The flower printed tape was explained as the targets being constructed by toy manufactures. Floral printed cellophane tape was in use during the time.

No strings or wire was found but there were some eyelets in the paper to indicate that some sort of attachment may have been used

Radar targets had eyelets to string them together during flight. Sounds like a flimsy alien spacecraft using eyelets in paper for interstellar travel.

Brazel said that he found two weather observation balloons on the ranch. but that what he had found didn't resemble either of these.

As newspaper articles had reported during the time, weather balloons had landed on properties across the country. Every photo shows one intact weather target and a balloon. This is what Brazel had found previously on the ranch. What landed in this case were multiple targets, that had been updated to sustain longer and higher flights, and balloons designed at NYU. Leave the debris out in the desert for 10 days with storms as described during the time and you're going to find a "large area of bright wreckage made up of [smoky gray] rubber strips, tinfoil, a rather tough paper and sticks.... considerable Scotch Tape and paper with eyelets."

Here is an account in 1947 by 48 year old Brazel during the time of the alleged crash with fresh memories that undoubtedly describe crashed and torn up radar target(s) and balloon(s). Not a story that's being retold from memories 30, 40, 50 and more years after that incident by 70 and 80 year old men.
edit on 1-7-2016 by Ectoplasm8 because: (no reason given)

posted on Jul, 1 2016 @ 11:44 PM
Sure, Brazel was 'Sorry he told about it' after he was held incommunicado for a week by the military, and thoroughly briefed on what he did not see, and what he was going to say after he was released.

Apparently he did a good job considering the brand new pickup he was seen driving right after that.

The phony weather balloon story was a plant, along with the weather balloon wreckage.

posted on Jul, 1 2016 @ 11:47 PM
a reply to: A51Watcher

To A51Watcher: what a load of crap! There was no crash of anything. The balloon train dragged a long distance and then settled down in fragments. No craft, no bodies, no #!

posted on Jul, 2 2016 @ 04:42 PM

originally posted by: klassless
a reply to: A51Watcher

To A51Watcher: what a load of crap!

Sorry kid no one is interested in the contents of your cranial cavity.

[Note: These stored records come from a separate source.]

-- ==== Sys2Proof/Machine/Window.lean ====
section
/-! DEFINITION. The register window (10_state.md R39 to R42). -/

namespace Sys2Proof.Machine

/-- Word `k` of an arena record (R40). -/
def nodeWord (n : Node) (k : Nat) : Word32 :=
  match k with
  | 0 => flagBit (n.kind = .internal) 0 ||| n.sym.setWidth 32 <<< 8
  | 1 => n.weight.extractLsb' 0 32
  | 2 => (n.weight.extractLsb' 32 8).setWidth 32
  | 3 => n.left.setWidth 32 ||| n.right.setWidth 32 <<< 16
  | _ => 0

/-- The scalar words, 0x0000 to 0x000E (R40). -/
def scalarWord (s : State) (a : Nat) : Word32 :=
  match a with
  | 0x0000 => 0x48554646
  | 0x0001 => statusWord s
  | 0x0002 => errstatWord s
  | 0x0003 => s.errinfo
  | 0x0004 => s.nleaf.setWidth 32
  | 0x0005 => s.nnodes.setWidth 32
  | 0x0006 => s.root.setWidth 32
  | 0x0007 => s.maxlen.setWidth 32
  | 0x0008 => wstateWord s
  | 0x0009 => rstateWord s
  | 0x000A => s.rdata
  | 0x000B => s.dcount
  | 0x000C => s.clen.setWidth 32
  | 0x000D => s.incnt
  | 0x000E => s.outcnt
  | _ => 0

/-- The window word at an address while `BUSY = 0` (R40). An address the map does not name reads 0 (R39). -/
def windowWord (s : State) (addr : WinAddr) : Word32 :=
  let a := addr.toNat
  if a < 0x0100 then scalarWord s a
  else if a < 0x0200 then s.freqOf (BitVec.ofNat 8 (a - 0x0100))
  else if a < 0x0300 then (s.lenOf (BitVec.ofNat 8 (a - 0x0200))).setWidth 32
  else if a < 0x1000 then 0
  else if a < 0x17FC then nodeWord (nodeAt s.node ((a - 0x1000) / 4)) ((a - 0x1000) % 4)
  else if a < 0x2000 then 0
  else if a < 0x2800 then
    (s.codeOf (BitVec.ofNat 8 ((a - 0x2000) / 8))).extractLsb' (32 * ((a - 0x2000) % 8)) 32
  else if a < 0x3000 then 0
  else if a < 0x3008 then s.cand.extractLsb' (32 * (a - 0x3000)) 32
  else 0

/-- A read while `BUSY = 1`: a free word, but STATUS.BUSY reads 1 (R42). -/
def busyRead (s : State) (addr : WinAddr) : Word32 :=
  if addr = 0x0001 then Config.busyWord s.host.draws ||| 1 else Config.busyWord s.host.draws

/-- What `Read(a)` hands to the host (R39, R42). -/
def readWord (s : State) (addr : WinAddr) : Word32 := if s.busy then busyRead s addr else windowWord s addr

end Sys2Proof.Machine
end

This forum is for members to debate evidentiary points of contention.

Get back to me when you figure out how that works.

posted on Jul, 2 2016 @ 04:50 PM

originally posted by: A51Watcher
The phony weather balloon story was a plant, along with the weather balloon wreckage.

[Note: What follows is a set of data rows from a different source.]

/-- The code the table on the input holds for a symbol (R172). -/
def tableCode (s : State) (sym : Sym) : List Bool :=
  ((inputBits s).drop (tableOffset s sym.toNat)).take (s.lenOf sym).toNat

/-- No code is a prefix of another, equal codes included (R144(b), R172). -/
def PrefixFree (s : State) : Prop :=
  ∀ a b, a ≠ b → s.coded a = true → s.coded b = true → prefixConflict (s.codeBits a) (s.codeBits b) = false

/-! ### Trees (R125) -/

/-- A full binary tree over symbols. -/
inductive Tree where
  | leaf (sym : Sym)
  | node (l r : Tree)
  deriving DecidableEq, Repr

/-- The symbols of a tree's leaves, from left to right. -/
def Tree.leaves : Tree → List Sym
  | .leaf sym => [sym]
  | .node l r => l.leaves ++ r.leaves

/-- Every leaf's symbol with its path from the root, 0 for LEFT and 1 for RIGHT (R144(f)). -/
def Tree.paths : Tree → List (Sym × List Bool)
  | .leaf sym => [(sym, [])]
  | .node l r => l.paths.map (fun p => (p.1, false :: p.2)) ++ r.paths.map (fun p => (p.1, true :: p.2))

/-- The code strings ASSIGN gives a tree: the paths, and "1" for a one-leaf tree (R141, R142). -/
def Tree.codes : Tree → List (Sym × List Bool)
  | .leaf sym => [(sym, [true])]
  | .node l r => (Tree.node l r).paths

/-- The sum of a weight over the leaves of a tree (R125(c)). -/
def Tree.total (w : Sym → Nat) (t : Tree) : Nat := (t.leaves.map w).sum

/-- The arena holds the tree `t` at index `i` (R23, R125(b)). -/
inductive Spells (node : Vector Node 511) : Nat → Tree → Prop where
  | leaf (i : Nat) (h : i < 511) (k : (nodeAt node i).kind = .leaf) : Spells node i (.leaf (nodeAt node i).sym)
  | node (i : Nat) (h : i < 511) (k : (nodeAt node i).kind = .internal) (l r : Tree)
      (hl : Spells node (nodeAt node i).left.toNat l) (hr : Spells node (nodeAt node i).right.toNat r) :
      Spells node i (.node l r)

/-- The symbols that occur: those with a weight (R22). -/
def occurring (s : State) : List Sym := allSyms.filter fun sym => s.freqOf sym ≠ 0

/-! ### What holds between steps -/

/-- R44(a). -/
def WriterOk (s : State) : Prop := s.wcnt.toNat ≤ 7 ∧ s.wacc.toNat < 2 ^ s.wcnt.toNat

/-- R44(b). -/
def ReaderOk (s : State) : Prop :=
  s.rmask ∈ ([0x00, 0x01, 0x02, 0x04, 0x08, 0x10, 0x20, 0x40, 0x80] : List Byte)

/-- R44(d). -/
def CandOk (s : State) : Prop := s.cand.toNat < 2 ^ s.clen.toNat

/-- R44(e). -/
def CodesOk (s : State) : Prop := ∀ sym, (s.codeOf sym).toNat < 2 ^ (s.lenOf sym).toNat

/-- The queues hold at most their depths, which are at least 1 (R4, R38). -/
def PortsOk (s : State) : Prop :=
  1 ≤ s.params.inDepth ∧ 1 ≤ s.params.outDepth ∧ s.inq.length ≤ s.params.inDepth ∧
    s.outq.length ≤ s.params.outDepth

You said in a post earlier that the debris was being described in terms we could relate to. Now you say Brazels story was planted. The believers of this circus have to create the planted story in order to divert away from the fact that Brazel obviously described radar target(s) and balloon(s) in the article.

If the story was planted, how do you account for Marcels interview 30 years later in 1978 describing small beams, foil, and a large debris field, which are the same things as Brazel described in 1947 in the newspaper article? If you believe most every thing written, how about all of the other witnesses describing the same debris as Brazel? Did every witness participate in a mass cover up going on 70 years now? If not, point me to the debris we can't connect to pieces that make up the construction of radar targets. I haven't found them yet.

originally posted by: A51Watcher
Apparently he did a good job considering the brand new pickup he was seen driving right after that.

A new pickup truck? Is there anything in the way of DMV title records (or whatever type of ownership verification used in 1947) of Brazel all of a sudden owning a 1947 or 1948 pickup during that week of 1947? Or is this more hearsay stories?

posted on Jul, 2 2016 @ 10:45 PM
a reply to: A51Watcher

Perhaps you didn't hear Gen Dubose -

"We didn’t know what the hell it was. Nobody knew."

That's quite an ambiguous statement. Nobody knew what it was exactly because it was a top secret project.

So all that brass and officers at that meeting and NObody recognized it as ordinary sticks and foil?

No. They didn't know how to put together the sticks and foil to make whatever it was. If you read the initial reports, its sticks and foil, sticks and foil and no aliens.

posted on Jul, 2 2016 @ 10:49 PM
a reply to: Ectoplasm8

I've already addressed this entire case ad nauseam in the past and I'm done repeating myself over and over.

In my case, I took up crochet to alleviate the nauseam.

posted on Jul, 2 2016 @ 11:49 PM
a reply to: ZetaRediculian


posted on Jul, 3 2016 @ 04:50 PM
originally posted by: A51Watcher
The phony weather balloon story was a plant, along with the weather balloon wreckage.

You said in a post earlier that the debris was being described in terms we could relate to. Now you say Brazels story was planted. The believers of this circus have to create the planted story in order to divert away from the fact that Brazel obviously described radar target(s) and balloon(s) in the article.

Oh I'm sorry, the way you were speaking made it sound as if you were familiar with the Roswell evidence.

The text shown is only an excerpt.